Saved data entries
/-- R130: with N = 0 the output words are the seed's, big-endian from the buffer's own bytes (the spec's own inference, "for
the general formula"), in a run with no host move to come (log entry 5). -/
def Obligations.ZeroCountOutputsSeed : Prop :=
  ∀ (s : State) (b : InputBuffer), s.Launch b → 40 ≤ b.len → (∀ k, k < 8 → b.byte k = 0) →
    ∃ t, runSteps 3 s = .next t ∧ t.phase = .done ∧
      (∀ (j : Nat) (h : j < 8), t.out[j].toNat =
        be [b.byte (8 + 4 * j), b.byte (8 + 4 * j + 1), b.byte (8 + 4 * j + 2), b.byte (8 + 4 * j + 3)]) ∧
      ((∀ k, 8 ≤ k → k < 40 → b.byte k = 0) → ∀ (j : Nat) (h : j < 8), t.out[j] = 0)

/-- R116: two runs whose buffers agree on bytes 0 to 39, with no host move to come (log entry 5), end with equal STATE, OUT and
OTRACE, whatever came before each. `RunWithHostReads` is the form with host reads between the core's operations. -/
def Obligations.RunDependsOnFirst40Bytes : Prop :=
  ∀ (s s' : State) (b b' : InputBuffer), s.Launch b → s'.Launch b' → 40 ≤ b.len → 40 ≤ b'.len →
    (∀ k, k < 40 → b.byte k = b'.byte k) →
    ∃ (m : Nat) (t t' : State), runSteps m s = .next t ∧ runSteps m s' = .next t' ∧
      t.phase = .done ∧ t'.phase = .done ∧ t.state = t'.state ∧ t.out = t'.out ∧ t.otrace = t'.otrace

/-- R63 (the spec's own inference, its decision D17): the tail is ignored: with no host move to come (log entry 5), replacing
the buffer by one that agrees on bytes 0 to 39 changes no step of the core but for the buffer itself. -/
def Obligations.TailIsIgnored : Prop :=
  ∀ (s t : State) (b b' : InputBuffer) (k : Nat), s.turns = [] → s.ibuf = some b → 40 ≤ b.len → 40 ≤ b'.len →
    (∀ j, j < 40 → b.byte j = b'.byte j) → runSteps k s = .next t →
    runSteps k { s with ibuf := some b' } = .next { t with ibuf := some b' }

/-- R135, R140 (d), R116: host reads between the core's operations disturb nothing (the order of turns is the model's, log
entry 5). Over turns made of core turns and host reads alone, every run completes and agrees, but for the model's turns,
replies and draws, with the run in which the core makes as many moves alone; from launch the run has ended exactly when the
core has made N + 3 moves, and it has then ended in DONE with the words of HashChain(N, seed); and two such runs on buffers that
agree on bytes 0 to 39 end with equal STATE, OUT and OTRACE. -/
def Obligations.RunWithHostReads : Prop :=
  (∀ (s : State) (m : Nat), s.turns.all Turn.coreOrRead = true →
    ∃ t u, runSteps m s = .next t ∧ runSteps (coreMoves m s.turns) { s with turns := [] } = .next u ∧
      t = { u with turns := s.turns.drop m, replies := t.replies, draws := t.draws }) ∧
  (∀ (s : State) (b : InputBuffer) (m : Nat), s.turns.all Turn.coreOrRead = true →
    State.Launch { s with turns := [] } b → 40 ≤ b.len →
    ∃ t, runSteps m s = .next t ∧ (t.ended ↔ b.count.toNat + 3 ≤ coreMoves m s.turns) ∧
      (t.ended → t.phase = .done ∧ t.n = b.count ∧ t.i = b.count ∧ t.state = hashChain b.count.toNat b.seed ∧
        t.out = outWords (hashChain b.count.toNat b.seed) ∧ t.otrace = outputWrites (hashChain b.count.toNat b.seed) ∧
        t.sinkRx = s.sinkRx ++ outputWrites (hashChain b.count.toNat b.seed))) ∧
  (∀ (s s' : State) (b b' : InputBuffer) (m m' : Nat), s.turns.all Turn.coreOrRead = true →
    s'.turns.all Turn.coreOrRead = true → State.Launch { s with turns := [] } b → State.Launch { s' with turns := [] } b' →
    40 ≤ b.len → 40 ≤ b'.len → (∀ k, k < 40 → b.byte k = b'.byte k) →
    b.count.toNat + 3 ≤ coreMoves m s.turns → b'.count.toNat + 3 ≤ coreMoves m' s'.turns →
    ∃ t t', runSteps m s = .next t ∧ runSteps m' s' = .next t' ∧
      t.phase = .done ∧ t'.phase = .done ∧ t.state = t'.state ∧ t.out = t'.out ∧ t.otrace = t'.otrace)

/-! ### Encodings -/

/-- The decoder reads every well-formed operation back from its encoding, with every operand (host transaction bytes are
the model's, log entry 1). -/
def Obligations.DecodeOfEncode : Prop := ∀ i : Instr, i.wellFormed = true → decodeBytes (Sys2Proof.encode i) = .ok i

/-- R69, R71: a selector byte names a core operation only under that operation's row: its PHASE code, and its condition. -/
def Obligations.SelectorMatchesTable : Prop :=
  ∀ (w : Byte) (i : Instr), w.getLsbD 7 = false → decodeBytes [w] = .ok i →
    (i = .decode ∧ w.extractLsb' 0 3 = 0 ∧ w.getLsbD 3 = false) ∨
    (i = .hashstep ∧ w.extractLsb' 0 3 = 1 ∧ w.extractLsb' 4 2 = 0) ∨
    (i = .finalize ∧ w.extractLsb' 0 3 = 1 ∧ w.extractLsb' 4 2 = 1) ∨
    (i = .encode ∧ w.extractLsb' 0 3 = 2)

/-- R69, R70: the codes of DECODE, HASHSTEP and ENCODE, of the phases with no operation, and of the reserved phases. -/
def Obligations.SelectorSanity : Prop :=
  decodeTableWord 8 0 = some .decode ∧ decodeTableWord 8 1 = some .hashstep ∧ decodeTableWord 8 2 = some .encode ∧
    decodeTableWord 8 3 = none ∧ decodeTableWord 8 4 = none ∧ decodeTableWord 8 5 = none ∧
    decodeTableWord 8 6 = none ∧ decodeTableWord 8 7 = none

/-- A table word placed by `withFetchWord` is what the next step performs (the model's placement, log entry 15), with
the turn used up (log entry 5). -/
def Obligations.PlacedWordRunsNext : Prop :=
  ∀ (s : State) (nbits w : Nat) (i : Instr), decodeTableWord nbits w = some i →
    step (s.withFetchWord nbits w) = exec i { s.withFetchWord nbits w with turns := s.turns } ∧
      (i.wellFormed = true → ∃ t, step (s.withFetchWord nbits w) = .next t)
end

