-- ==== Sys2Proof/Laws/PerInstr.lean ====
section
/-!
SUPPORT. Per-operation families: what holds of each operation as syntax, one lemma per constructor.
-/

namespace Sys2Proof.Laws.RoundTrip

/-- The decoder reads a well-formed operation back from its own encoding, with every operand. -/
def Statement (i : Instr) : Prop := i.wellFormed = true → decodeBytes (encode i) = .ok i

theorem reset : Statement .reset := fun _ => rfl

theorem load (buf : List Byte) : Statement (.load buf) := fun _ => rfl

theorem rdstatus : Statement .rdstatus := fun _ => rfl

theorem rdout (i : Fin 8) : Statement (.rdout i) := by
  intro _
  have h : ∀ k : Fin 8, decodeBytes (encode (.rdout k)) = .ok (.rdout k) := by
    intro k
    fin_cases k <;> rfl
  exact h i

theorem decode : Statement .decode := fun _ => rfl

theorem hashstep : Statement .hashstep := fun _ => rfl

theorem finalize : Statement .finalize := fun _ => rfl

theorem encode : Statement .encode := fun _ => rfl

end Sys2Proof.Laws.RoundTrip
end

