-- ==== Sys2Proof/Tests/Slice0.lean ====
section
/-!
SUPPORT. Small tests, with expected values from spec/ (95_test_vectors.md where no other file is named), and for every
statement with hypotheses a witness that meets them.
-/

open Sys2Proof Sys2Proof.Machine

namespace Sys2Proof.Tests

/-! ### Helpers -/

/-- A small state: every register zero. -/
def small (phase : Phase) (ibuf : Option InputBuffer) : State where
  phase := phase
  ibuf := ibuf
  n := 0
  i := 0
  state := Vector.replicate 32 0
  out := Vector.replicate 8 0
  otrace := []
  turns := []
  replies := []
  sinkRx := []
  draws := 0

/-- The next state of an outcome, if it is one. -/
def nextOf (o : Host.Outcome State Fault Refusal) : Option State :=
  match o with
  | .next s => some s
  | .fault _ => none
  | .refused _ => none

/-- The bytes `00 01 02 ... 1f`. -/
def countingBytes : List Byte := (List.range 32).map (BitVec.ofNat 8)

/-- The digest `00 01 02 ... 1f`. -/
def countingDigest : Digest := Vector.ofFn fun j : Fin 32 => BitVec.ofNat 8 j.val

/-- The digest `[0xFF; 32]`. -/
def onesDigest : Digest := Vector.replicate 32 0xff

/-- The 40 bytes of `job(n, 00 01 ... 1f)`, the count's bytes as given. -/
def countingJob (count : List Byte) : List Byte := count ++ countingBytes

/-- 40 zero bytes. -/
def zeroBuffer : InputBuffer := { len := 40, cells := [] }

/-- 39 zero bytes. -/
def shortBuffer : InputBuffer := { len := 39, cells := [] }

/-! ### WellFormed: an ill-formed term for its one check (R7) -/

theorem test_wellFormed_refuses_a_buffer_above_the_bound :
    (Instr.load (List.replicate 41 0)).wellFormedFor (some 40) = false := by decide

theorem test_wellFormed_accepts_a_buffer_at_the_bound :
    (Instr.load (List.replicate 40 0)).wellFormedFor (some 40) = true := by decide

/-! ### Decoding: words written from R69 to R71 (PHASE code in bits 2:0) and, for the host, from log entry 1 -/

theorem test_word_decode : decodeBytes [0b00000000] = .ok .decode := by decide

theorem test_word_hashstep : decodeBytes [0b00000001] = .ok .hashstep := by decide

theorem test_word_finalize : decodeBytes [0b00010001] = .ok .finalize := by decide

theorem test_word_encode : decodeBytes [0b00000010] = .ok .encode := by decide

theorem test_word_reset : decodeBytes [0b10000000] = .ok .reset := by decide

theorem test_word_load : decodeBytes [0b10001000, 5, 0, 0] = .ok (.load [5, 0, 0]) := by decide

theorem test_word_rdstatus : decodeBytes [0b10010000] = .ok .rdstatus := by decide

theorem test_word_rdout : decodeBytes [0b10011111] = .ok (.rdout 7) := by decide

/-- R69: codes 5 to 7 are reserved; 3 and 4 have no core operation (R70). -/
theorem test_word_rejected :
    [3, 4, 5, 6, 7].map (fun w : Byte => decodeBytes [w]) =
      [.error .runEnded, .error .runEnded, .error .reservedPhase, .error .reservedPhase, .error .reservedPhase] := by
  decide

/-- R70: START unbound selects nothing. -/
theorem test_word_waiting : decodeBytes [0b00001000] = .error .waitingForLoad := by decide

/-! ### Host operations (section 2.5) -/

theorem test_load_status :
    (nextOf (exec (.load (List.replicate 40 0xff)) (small .start none))).map State.status = some 0x00000100 := by decide
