theorem witness_RegisterWritesStoreTheirValue : State.reset.fault = false ∧ State.reset.busy = false ∧
    State.reset.dstate = .uninitialized ∧ (0xFFFF#32 : Word).toNat < 2 ^ 16 ∧ (0x1FF#32 : Word).toNat < 2 ^ 9 := by decide

theorem witness_DefaultGeometriesAndVariants : Config.default.geometry = .default ∧
    supported Config.default 64 48 = true ∧ supported Config.default 8 16 = true ∧ supported Config.default 128 64 = true ∧
    supported Config.default 128 8 = false ∧ supported Config.default 136 64 = false := by decide

theorem witness_PackbufWordsReadLittleEndian :
    (let s := { State.reset with packbuf := [(1020, 1#8), (1021, 2#8), (1022, 3#8), (1023, 4#8)] }
     s.busy = false ∧ 255 < 256 ∧ Cells.lookup (4 * 255) s.packbuf = some 1#8 ∧
     Cells.lookup (4 * 255 + 1) s.packbuf = some 2#8 ∧ Cells.lookup (4 * 255 + 2) s.packbuf = some 3#8 ∧
     Cells.lookup (4 * 255 + 3) s.packbuf = some 4#8) := by decide

theorem witness_BusyReadsRevealNothingOfPackbuf : (at_ 3#32 .fill (geo 8#16 16#16 0#9)).busy = true := by decide

theorem witness_ResetClearsTheBlockAndNothingElse :
    (let s := { at_ 1#32 (.tx 1) (geo 128#16 64#16 0#9) with port := some ⟨.command, [0xAE#8]⟩, script := [.reset 1] }
     s.script = .reset 1 :: [] ∧ s.port = some ⟨.command, [0xAE#8]⟩) ∧
    (let s := { State.reset with script := [.reset 0] }
     s.script = .reset 0 :: [] ∧ s.port = none) := by decide

/-- INIT at its last transaction, and the answer ok. -/
def last : State := { answered 1#32 (.tx 23) .ok (geo 128#16 64#16 0#9) with dstate := .initializing }

theorem last_control : ControlInv last :=
  ⟨fun _ => ⟨latch 1#32 (geo 128#16 64#16 0#9), rfl, by
      have h : decodeCmd (latch 1#32 (geo 128#16 64#16 0#9)).cmd = .init := by decide
      rw [h]
      exact ⟨by decide, by decide⟩⟩,
    fun h => (by cases h), fun r h => (by cases h)⟩

theorem last_display : DStateInv last := fun _ _ _ _ _ => rfl

theorem last_frame : FrameInv last := by
  refine ⟨by decide, fun L _ hL hd => ?_⟩
  have h : L = latch 1#32 (geo 128#16 64#16 0#9) := (Option.some.inj hL).symm
  subst h
  have hi : decodeCmd (latch 1#32 (geo 128#16 64#16 0#9)).cmd = .init := by decide
  rw [hi] at hd
  rcases hd with hd | hd <;> cases hd

theorem witness_DisplayStateChangesOnlyByItsEvents :
    (ControlInv last ∧ DStateInv last ∧ see State.dstate (step last) = some .on) ∧
    see State.dstate (step (at_ 1#32 .check (geo 128#16 64#16 359#9))) = some .initializing ∧
    see State.dstate (step { answered 6#32 (.tx 1) .ok { State.reset with arg := 1#32 } with dstate := .on }) =
      some .blanked ∧
    see State.dstate (step { last with script := [.reset 0] }) = some .uninitialized :=
  ⟨⟨last_control, last_display, by decide⟩, by decide, by decide, by decide⟩

theorem witness_DisplayInvariantIsKept : DStateInv last ∧ see State.busy (step last) = some false :=
  ⟨last_display, by decide⟩

theorem witness_ContrastHasTwoWritersAndReset :
    see State.contrast (step (at_ 1#32 .lazyContrast (geo 128#16 64#16 0#9))) = some 0xCF#32 ∧
    see State.contrast (step { State.reset with script := [.wr 32 0x01C 0x55#32] }) = some 0x55#32 ∧
    see State.contrast (step { State.reset with script := [.wrTemp 32 0x01C], hostReads := [(4, 9#32)] }) = some 9#32 ∧
    see State.contrast (step { State.reset with contrast := 1#32, script := [.reset 0] }) = some 0#32 := by decide

theorem witness_FaultIsStickyAndSilencesWrites :
    (let s := { State.reset with fault := true, script := [.wr 32 0 1#32] }
     s.fault = true ∧ see State.fault (step s) = some true) := by decide

theorem witness_PixelMemoryIsWrittenByTheHostOnly :
    see (fun t => Memory.read t.pix 4294967295) (step { State.reset with script := [.pixWrite 0xFFFFFFFF#32 1#8] }) =
      some 1#8 ∧
    Memory.read State.reset.pix 4294967295 = 0#8 := by decide

theorem witness_TraceGrowsByOneTransaction :
    ControlInv last ∧ see State.trace (step last) = some [⟨.command, [0xAF#8], .ok⟩] := ⟨last_control, by decide⟩

theorem witness_ControlIsKeptAndNothingStops : ControlInv last := last_control
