-- ==== Sys2Proof/Machine/Flags.lean ====
section
/-! DEFINITION. Numeric codes of the named values, the computation of the status flags
(spec/10_state.md R41), and the packing of status fields into CSR words (R42). -/

namespace Sys2Proof.Machine

/-! ## Codes -/

/-- The two bits of `run` (R20). -/
def runCode : RunState → BitVec 2
  | .idle => 0
  | .running => 1
  | .done => 2
  | .faulted => 3

/-- The code of a kind of entry (42_header_template.md R171). -/
def kindCode : IlKind → Byte
  | .endList => 0
  | .copy => 1
  | .firstMb => 2
  | .sliceQpDelta => 3
  | .firstSlice => 4
  | .sliceSegment => 5
  | .saoEnable => 6
  | .lfAcrossSlices => 7

/-- The two bits of `dpb_mode` (R38). -/
def modeCode : DpbMode → BitVec 2
  | .none => 0
  | .fixed => 1
  | .dynamicT2 => 2

/-- The two bits of `dpb_codec` (R38). -/
def codecCode : Codec → BitVec 2
  | .h264 => 0
  | .h265 => 1
  | .av1 => 2

/-- The value written to `fault_code` (60_exceptions.md R321). -/
def faultCodeOf : BswFault → Byte
  | .cmdFetch => 0x01
  | .illegalCommand => 0x02
  | .badField => 0x03
  | .outOverflow => 0x10
  | .ueRange => 0x11
  | .seRange => 0x12
  | .ilOverflow => 0x20
  | .templateClosed => 0x21
  | .markerOrder => 0x22
  | .spIndex => 0x23
  | .spUnwritten => 0x24
  | .heParamRange => 0x25
  | .heUnsupported => 0x26
  | .heListUnterminated => 0x27
  | .fgUnseeded => 0x30
  | .dpbOrder => 0x40
  | .dpbMode => 0x41
  | .dpbSlotRange => 0x42
  | .dpbNullAddress => 0x43
  | .missingReference => 0x44

/-! ## The emulation-prevention flags (41_bitwriter.md R134, R135) -/

/-- A stuffing byte precedes data byte `b` when the counter stands at `nz` (R135). -/
def stuffs (nz : BitVec 2) (b : Byte) : Bool := 2 ≤ nz.toNat && b.toNat ≤ 3

/-- The counter after a data byte was counted (R135). -/
def countZero (nz : BitVec 2) (b : Byte) : BitVec 2 := if b = 0 then nz + 1 else 0

/-- `BW_SETEP`: a change of the flag clears the counter, the same value changes nothing (R134). -/
def setEp (en : Bool) (e : Encoder) : Encoder :=
  if en = e.ep then e else { e with ep := en, nz := 0 }

/-! ## Written bits of SP (10_state.md R34) -/

/-- `HE_CLRP`: every written bit becomes 0, the contents stay (42_header_template.md R177). -/
def clearWritten (sp : Memory SpCell) : Memory SpCell :=
  sp.map fun c => (c.1, { c.2 with written := false })

/-- `sp_w[i]` -/
def spWritten (sp : Memory SpCell) (i : Nat) : Bool :=
  match Memory.read sp i with
  | some c => c.written
  | none => false

/-! ## The `used` bits of the DPB (10_state.md R39) -/

/-- `dpb_used[slot]` -/
def isUsed (used : Word) (slot : Nat) : Bool := used.getLsbD slot

/-- `dpb_used[slot] <- 1` -/
def markUsed (used : Word) (slot : Nat) : Word := used ||| BitVec.twoPow 32 slot

/-! ## CSR words (R42) -/

/-- A one-bit field at a bit position. -/
def flagAt (b : Bool) (pos : Nat) : Word := if b then BitVec.twoPow 32 pos else 0

/-- A field of any width at a bit position. -/
def fieldAt {w : Nat} (v : BitVec w) (pos : Nat) : Word := v.setWidth 32 <<< pos

/-- CSR `DPB_CTL`, also the information of fault `DpbOrder` (46_dpb_mapper.md R293). -/
def dpbCtl (d : Dpb) : Word :=
  fieldAt (modeCode d.mode) 0 ||| fieldAt (codecCode d.codec) 4 ||| fieldAt d.m 8 |||
    flagAt d.isOpen 16 ||| flagAt d.valid 17

/-- CSR `BW_CTL`. -/
def bwCtl (e : Encoder) : Word := fieldAt e.nbits 0 ||| flagAt e.ep 8 ||| fieldAt e.nz 16

/-- CSR `IL_STAT`. -/
def ilStat (e : Encoder) : Word := fieldAt e.ilCount 0 ||| flagAt e.tmplDone 8

/-- CSR `FG_LFSR`. -/
def fgLfsr (s : State) : Word := fieldAt s.lfsr 0 ||| flagAt s.fgSeeded 16

/-- The byte of CSR `CDF_STAT` that describes slot `i`, at bit offset `8 * i`. -/
def cdfSlotStat (c : CdfSlot) (i : Nat) : Word :=
  flagAt c.modeOk (8 * i) ||| flagAt c.mvOk (8 * i + 1) ||| flagAt c.coefOk (8 * i + 2) |||
    fieldAt c.coefIdx (8 * i + 4)

/-- CSR `CDF_STAT`. -/
def cdfStat (cdf : Vector CdfSlot 4) : Word :=
  cdfSlotStat cdf[0] 0 ||| cdfSlotStat cdf[1] 1 ||| cdfSlotStat cdf[2] 2 ||| cdfSlotStat cdf[3] 3

/-- CSR `CFG`, hardwired to the parameters (R43). -/
def cfgWord (p : Params) : Word := fieldAt p.hwGen 0 ||| fieldAt p.cdfLayout 8

end Sys2Proof.Machine
end

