-- ==== Sys2Proof/Machine/Dispatch.lean ====
section
/-! DEFINITION. The meaning of every command: one arm per constructor of `Instr`. -/

namespace Sys2Proof.Machine

/-- Run one command from a state. -/
def exec (i : Instr) (s : State) : Host.Outcome State Fault Refusal :=
  match i with
  | .endRun => Sys2Proof.Machine.execEndRun s
  | .bwReset => Sys2Proof.Machine.execBwReset s
  | .bwSetep en => Sys2Proof.Machine.execBwSetep en s
  | .bwPut n value => Sys2Proof.Machine.execBwPut n value s
  | .bwUe v => Sys2Proof.Machine.execBwUe v s
  | .bwSe v => Sys2Proof.Machine.execBwSe v s
  | .bwAlign => Sys2Proof.Machine.execBwAlign s
  | .bwFlush => Sys2Proof.Machine.execBwFlush s
  | .heCopy => Sys2Proof.Machine.execHeCopy s
  | .heMark kind => Sys2Proof.Machine.execHeMark kind s
  | .heEnd => Sys2Proof.Machine.execHeEnd s
  | .heSetp idx value => Sys2Proof.Machine.execHeSetp idx value s
  | .heClrp => Sys2Proof.Machine.execHeClrp s
  | .heH264Slice => Sys2Proof.Machine.execHeH264Slice s
  | .heH265Slice => Sys2Proof.Machine.execHeH265Slice s
  | .fgSeed plane seed => Sys2Proof.Machine.execFgSeed plane seed s
  | .fgRand bits => Sys2Proof.Machine.execFgRand bits s
  | .cdfInitMode slot => Sys2Proof.Machine.execCdfInitMode slot s
  | .cdfInitMv slot => Sys2Proof.Machine.execCdfInitMv slot s
  | .cdfInitCoef slot index => Sys2Proof.Machine.execCdfInitCoef slot index s
  | .cdfSeedAll => Sys2Proof.Machine.execCdfSeedAll s
  | .dpbSession codec maxRefs => Sys2Proof.Machine.execDpbSession codec maxRefs s
  | .dpbBegin cur => Sys2Proof.Machine.execDpbBegin cur s
  | .dpbRef slot addr => Sys2Proof.Machine.execDpbRef slot addr s
  | .dpbCommit => Sys2Proof.Machine.execDpbCommit s
  | .dpbLookup slot => Sys2Proof.Machine.execDpbLookup slot s

end Sys2Proof.Machine
end

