-- ==== Sys2Proof/Machine/Core.lean ====
section
/-! DEFINITION. The machine as the host reads it. -/

/-- BSW behind the host's interface. -/
def Sys2Proof.core : Host.Core :=
  { State := Sys2Proof.Machine.State, Fault := Sys2Proof.Machine.Fault,
    Refusal := Sys2Proof.Machine.Refusal, step := Sys2Proof.Machine.step,
    reset := Sys2Proof.Machine.State.reset }
end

### Task objective
Output the first line of the entries above and every line after it, exactly as written, ending with the line that contains "def Obligations.ZeroCountOutputsSeed : Prop".

### Finished exercise
/-- R130: with N = 0 the output words are the seed's, big-endian from the buffer's own bytes (the spec's own inference, "for
the general formula"), in a run with no host move to come (log entry 5). -/
def Obligations.ZeroCountOutputsSeed : Prop :=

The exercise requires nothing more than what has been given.